■ **Problem statement**
Restate word for word the lines in the listing below, starting at the line containing "namespace Sys2Proof.Machine" and ending at the line containing "def isBlank (c", both included; leave out the rest.

[Records for this exercise Boundary: Start]

/-- R12, R14, R60, R99, R101, R117, R121, R140, R144: a collision doubles W up to 64 and begins a new attempt at the same frame; the sixth
takes the frame off the queue, DROPPED(LINE_CONGESTED), which its block hears. A relayed frame is reported to nobody, and six kinds are
absorbed, as a CEDE with a record is. The record of an AGREE ends; a STAKE's own entry goes while its request waits; the record of a BIND is
UNBOUND, told with value 5, and its taker is told with CANCEL(LINE_CONGESTED); a SETDOWN and a LIFTED are owed; an ADOPT ends the adoption;
the empty CEDE ends the ceding as it does when it is SENT. -/
def Obligations.CollisionDoublesTheWindow : Prop :=
  ∀ (s : State) (x : TxEntry) (rest : List TxEntry), s.power.state = .run → s.peers.state ≠ .unconfigured →
    s.line.tx = .send → s.line.queue = x :: rest →
    let gone : LinePort := { s.line with
      queue := rest, tx := if rest = [] then .idle else .quietWait, remaining := none, window := min 64 (2 * s.line.window) }
    (x.collisions < 5 →
      exec .collision s = .next (s.after { s.toDevice with line := { s.line with
        queue := { x with collisions := x.collisions + 1 } :: rest, tx := .quietWait, remaining := none,
        window := min 64 (2 * s.line.window) } })) ∧
    (x.collisions = 5 → x.Absorbed ∨ (∃ b, x.frame.body = .cede b ∧ s.engine.ceding.frame ≠ some x.frame.seq) →
      exec .collision s = .next (s.after { s.toDevice with line := gone })) ∧
    (∀ b i r, x.collisions = 5 → x.sender ≠ .relay → x.frame.body = .agree b → s.slotOf b.tag = some i → s.recordAt i = some r →
      r.state = .taker .agreed → r.agreeFrame = some x.frame.seq → s.canNotify →
      exec .collision s = .next (s.after
        { s.toDevice with
          line := gone,
          engine := s.leftWith i
            { r with
              state := .taker .ended, outcome := some ⟨.failed, .lineCongested⟩, endValue := 0, endCollected := false,
              agreeFrame := none },
          link := s.notified (r.notice i .ended ⟨.failed, .lineCongested⟩ [0, 0]) })) ∧
    (∀ b y i r, x.collisions = 5 → x.sender ≠ .relay → x.frame.body = .stake b → s.stakeAwaiting x.frame.seq = some y →
      ownUse y = some (.slot i) → s.recordAt i = some r →
      exec .collision s = .next (s.after
        { s.toDevice with
          line := gone,
          claims := { s.claims with entries := s.unstaked y.cell },
          engine := s.tableWith i { r with frozenKey := none, request := some .afterDrop } })) ∧
    (∀ b i r, x.collisions = 5 → x.sender ≠ .relay → x.frame.body = .bind b → s.slotOf b.tag = some i → s.recordAt i = some r →
      r.bindFrame = some x.frame.seq → r.state = .giver .bound ∨ r.state = .giver .placed → s.line.mode = .normal →
      rest.length < 8 → s.canNotify →
      exec .collision s = .next (s.after
        { s.toDevice with
          line := (gone.joinTail .engine (.cancel { tag := r.tag, reason := 3 })).1,
          engine := s.tableWith i
            { r with state := .giver .unbound, setdownOwed := false, bindFrame := none, setdownFrame := none },
          link := s.notified (r.notice i .partnerLost ⟨.upset, .partnerLost⟩ [5]) })) ∧
    (∀ b i r, x.collisions = 5 → x.sender ≠ .relay → x.frame.body = .setdown b → s.slotOf b.tag = some i → s.recordAt i = some r →
      r.setdownFrame = some x.frame.seq → r.state = .giver .placed →
      exec .collision s = .next (s.after
        { s.toDevice with line := gone, engine := s.tableWith i { r with setdownOwed := true, setdownFrame := none } })) ∧
    (∀ b i r, x.collisions = 5 → x.sender ≠ .relay → x.frame.body = .lifted b → s.slotOf b.tag = some i → s.recordAt i = some r →
      r.lifted = .awaited → r.liftedFrame = some x.frame.seq →
      exec .collision s = .next (s.after
        { s.toDevice with line := gone, engine := s.tableWith i { r with lifted := .owed, liftedFrame := none } })) ∧
    (∀ b, x.collisions = 5 → x.sender ≠ .relay → x.frame.body = .adopt b → s.engine.adoption.frame = some x.frame.seq →
      s.engine.adoption.phase = .sending → s.link.notices.length < 8 →
      exec .collision s = .next (s.after
        { s.toDevice with
          line := gone,
          engine := { s.engine with adoption := { s.engine.adoption with phase := .none, timer := none, frame := none } },
          link := s.notified
            { kind := .adoptionEnded, outcome := ⟨.failed, .lineCongested⟩, slot := none, tag := none,
              values := [BitVec.ofNat 8 s.engine.adoption.arrived.length], station := s.engine.adoption.target } })) ∧
    ∀ b, x.collisions = 5 → x.sender ≠ .relay → x.frame.body = .cede b → s.engine.ceding.frame = some x.frame.seq →
      s.engine.ceding.turn = .emptyCede → s.peers.hostReturned = false →
      exec .collision s = .next (s.after
        { s.toDevice with
          line := gone,
          peers := { s.peers with state := .lapsed },
          engine := { s.engine with ceding := { s.engine.ceding with
            adopter := none, tags := [], turn := .none, attempts := 0, broken := false, frame := none } } })
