/-- Settles O37. -/
theorem silentStationsBecomeQuietAndLost : Obligations.SilentStationsBecomeQuietAndLost := by
  intro s st y hrun hy aged changed
  have hlost (hage : y.age = 15) : exec (.rosterEntryLost st) s = .next (s.after ((s.withPeers (aged 16 .lost)).stationLost st)) := by
    refine (whenDue_of_due hrun (silenceAge_of_entry hy 15 hage)).trans ?_
    rw [ageEntry_of_fifteen hy hage]
    rfl
  let m : Device := s.withPeers (aged 16 .lost)
  refine ⟨fun hage => ?_, fun hage hlen => ?_, fun hage hended hclaims hn => ?_⟩
  · refine (whenDue_of_due hrun (silenceAge_of_entry hy 3 hage)).trans ?_
    rw [ageEntry_of_three hy hage]
    rfl
  · obtain ⟨hpeers, hflag, hheard, -, -⟩ := stationLost_spec m st
    refine ⟨m.stationLost st, hlost hage, hpeers, hflag, hheard, ?_⟩
    intro i r hr hp tellsLost
    have hi : i < Config.slotCount := (recordAt_lt s.toDevice hr).trans_eq hlen
    have hkept (hs : r.state ≠ .giver .staking) : (m.peerChange.claimantLost st).recordAt i = some r :=
      claimantLost_recordAt (d := m.peerChange) hr hs
    refine ⟨fun hs => ?_, fun hs => ?_, fun hs => ?_, fun hs => ?_, fun hs => ?_⟩
    · have hlive : (r.isEnded && r.endCollected) = false := by rcases hs with hs | hs | hs <;> simp [Record.isEnded, hs]
      obtain ⟨⟨q, hq, hqr⟩, htells⟩ := stationLost_at hi (hkept (by rcases hs with hs | hs | hs <;> simp [hs])) hlive
        fun e he => losesAt_of_bound hp hs he
      exact ⟨htells _ rfl, q, hq, by rw [hqr]; rfl, by rw [hqr]; rfl, by rw [hqr]; rfl, by rw [hqr]; exact hp⟩
    · have hlive : (r.isEnded && r.endCollected) = false := by rcases hs with hs | hs <;> simp [Record.isEnded, hs]
      obtain ⟨⟨q, hq, hqr⟩, htells⟩ := stationLost_at hi (hkept (by rcases hs with hs | hs <;> simp [hs])) hlive
        fun e he => losesAt_of_waiting hp (hs.imp_right .inr) he
      exact ⟨htells _ rfl, q, hq, by rw [hqr], by rw [hqr], by rw [hqr]; exact hp⟩
    · refine ⟨?_, fun hnone => ?_⟩
      · obtain ⟨q, hq, hqr⟩ := (claimantLost_stakes m.peerChange st).record hr
        have hafter : q.state = .giver .staking ∨ q.state = .giver .offering := by
          rcases hqr with rfl | hadv
          · exact .inl hs
          · exact hadv.after
        have hsame : q.tag = r.tag ∧ q.partner = r.partner := by
          rcases hqr with rfl | hadv
          · exact ⟨rfl, rfl⟩
          · rw [hadv.rest]
            exact ⟨rfl, rfl⟩
        have hnotice : q.notice i .partnerLost ⟨.upset, .partnerLost⟩ [0] = r.notice i .partnerLost ⟨.upset, .partnerLost⟩ [0] := by
          unfold Record.notice
          rw [hsame.1, hsame.2]
        have hlive : (q.isEnded && q.endCollected) = false := by rcases hafter with hs | hs <;> simp [Record.isEnded, hs]
        have hqp := hsame.2.trans hp
        show (m.stationLost st).tells i (r.notice i .partnerLost ⟨.upset, .partnerLost⟩ [0])
        rw [← hnotice]
        rcases hafter with hst | hst
        · exact (stationLost_at hi hq hlive fun e he => losesAt_of_waiting hqp (.inr (.inl hst)) he).2 _ rfl
        · exact (stationLost_at hi hq hlive fun e he => losesAt_of_bound hqp (.inl hst) he).2 _ rfl
      · have hmap : m.peerChange.claimantLost st = m.peerChange := claimantLost_of_none (d := m.peerChange) hnone
        have hrec : (m.peerChange.claimantLost st).recordAt i = some r := by
          rw [hmap]
          exact hr
        obtain ⟨⟨q, hq, hqr⟩, -⟩ := stationLost_at hi hrec (by simp [Record.isEnded, hs])
          fun e he => losesAt_of_waiting hp (.inr (.inl hs)) he
        exact ⟨q, hq, by rw [hqr], by rw [hqr]; exact hs, by rw [hqr]; exact hp, by rw [hqr]⟩
    · obtain ⟨⟨q, hq, hqr⟩, -⟩ := stationLost_at hi (hkept (by simp [hs])) (by simp [Record.isEnded, hs])
        fun e he => losesAt_of_unbound hp hs he
      exact ⟨q, hq, by rw [hqr], by rw [hqr]; exact hs⟩
    · have hlive : (r.isEnded && r.endCollected) = false := by rcases hs with hs | hs | hs <;> simp [Record.isEnded, hs]
      obtain ⟨⟨q, hq, hqr⟩, htells⟩ := stationLost_at hi (hkept (by rcases hs with hs | hs | hs <;> simp [hs])) hlive
        fun e he => losesAt_of_invited hp hs he
      exact ⟨htells _ rfl, q, hq, by rw [hqr]; rfl, by rw [hqr]; rfl, by rw [hqr]; rfl, by rw [hqr]; rfl⟩
  · rw [hlost hage, stationLost_of_nobody (d := m) hclaims hended hn]
    rfl
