-- ==== Sys2Proof/Machine/Loader.lean ====
section
/-! DEFINITION. The loader's image format (spec/70_reset_and_hazards.md R215, R216): program text to an image, and an
image back to text. A pure function beside the datapath. -/

namespace Sys2Proof.Machine

/-- The characters trimmed at both ends. R215 says whitespace; PRESUMED (log entry 13) that this is space, tab, line
feed, vertical tab, form feed and carriage return. -/
def isBlank (c : Char) : Bool :=
  c == ' ' || (decide (9 ≤ c.toNat) && decide (c.toNat ≤ 13))

/-- The text without leading and trailing whitespace (R215). -/
def trim (t : List Char) : List Char :=
  ((t.dropWhile isBlank).reverse.dropWhile isBlank).reverse

/-- The text split at every comma; an empty text gives one empty token (R215). -/
def splitCommas : List Char → List (List Char)
  | [] => [[]]
  | c :: rest =>
    if c = ',' then [] :: splitCommas rest
    else
      match splitCommas rest with
      | [] => [[c]]
      | tok :: toks => (c :: tok) :: toks

/-- The value of a decimal digit. -/
def digitValue? (c : Char) : Option Nat :=
  if '0'.toNat ≤ c.toNat ∧ c.toNat ≤ '9'.toNat then some (c.toNat - '0'.toNat) else none

/-- The value of the digits read after a prefix of value `acc`. -/
def digitsFrom (acc : Nat) : List Char → Option Nat
  | [] => some acc
  | c :: rest =>
    match digitValue? c with
    | none => none
    | some d => digitsFrom (10 * acc + d) rest

/-- The value of one or more digits, `[0-9]+`. -/
def naturalOf : List Char → Option Nat
  | [] => none
  | c :: rest => digitsFrom 0 (c :: rest)

/-- The value of a token, `-?[0-9]+` (R215); leading zeros and `-0` are accepted. -/
def tokenValue : List Char → Option Int
  | [] => none
  | c :: rest =>
    if c = '-' then (naturalOf rest).map (fun n : Nat => -(n : Int))
    else (naturalOf (c :: rest)).map (fun n : Nat => (n : Int))

/-- The word of a token, none when it is no integer or no word (R215). -/
def tokenWord (p : Params) (tok : List Char) : Option Int :=
  match tokenValue tok with
  | none => none
  | some v => if p.inRange v then some v else none

/-- The words of all tokens in order, none when one fails: no partial result (R215). -/
def tokenWords (p : Params) : List (List Char) → Option (List Int)
  | [] => some []
  | tok :: toks =>
    match tokenWord p tok with
    | none => none
    | some v =>
      match tokenWords p toks with
      | none => none
      | some vs => some (v :: vs)

/-- The loader's `decode(text)`; none is a ParseError (R215). -/
def loadText (p : Params) (text : List Char) : Option (List Int) :=
  tokenWords p (splitCommas (trim text))

/-- The digit character of a number below ten. -/
def digitChar (d : Nat) : Char := Char.ofNat ('0'.toNat + d)

/-- The decimal digits of `n` in front of `acc`, with `fuel` digits at most to write. -/
def naturalDigits : Nat → Nat → List Char → List Char
  | 0, _, acc => acc
  | fuel + 1, n, acc =>
    if n < 10 then digitChar n :: acc else naturalDigits fuel (n / 10) (digitChar (n % 10) :: acc)

/-- The canonical decimal numeral of a natural number. -/
def naturalText (n : Nat) : List Char := naturalDigits (n + 1) n []

/-- The canonical decimal numeral of an integer: no leading zeros, no `-0` (R216). -/
def integerText (v : Int) : List Char :=
  if v < 0 then '-' :: naturalText v.natAbs else naturalText v.natAbs

/-- The words of an image as text, joined with commas (R216). -/
def imageText : List Int → List Char
  | [] => []
  | [v] => integerText v
  | v :: w :: rest => integerText v ++ ',' :: imageText (w :: rest)

end Sys2Proof.Machine
end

[Records for this exercise Boundary: End]

■ **Output for this exercise**
namespace Sys2Proof.Machine

/-- The characters trimmed at both ends. R215 says whitespace; PRESUMED (log entry 13) that this is space, tab, line
feed, vertical tab, form feed and carriage return. -/
def isBlank (c : Char) : Bool :=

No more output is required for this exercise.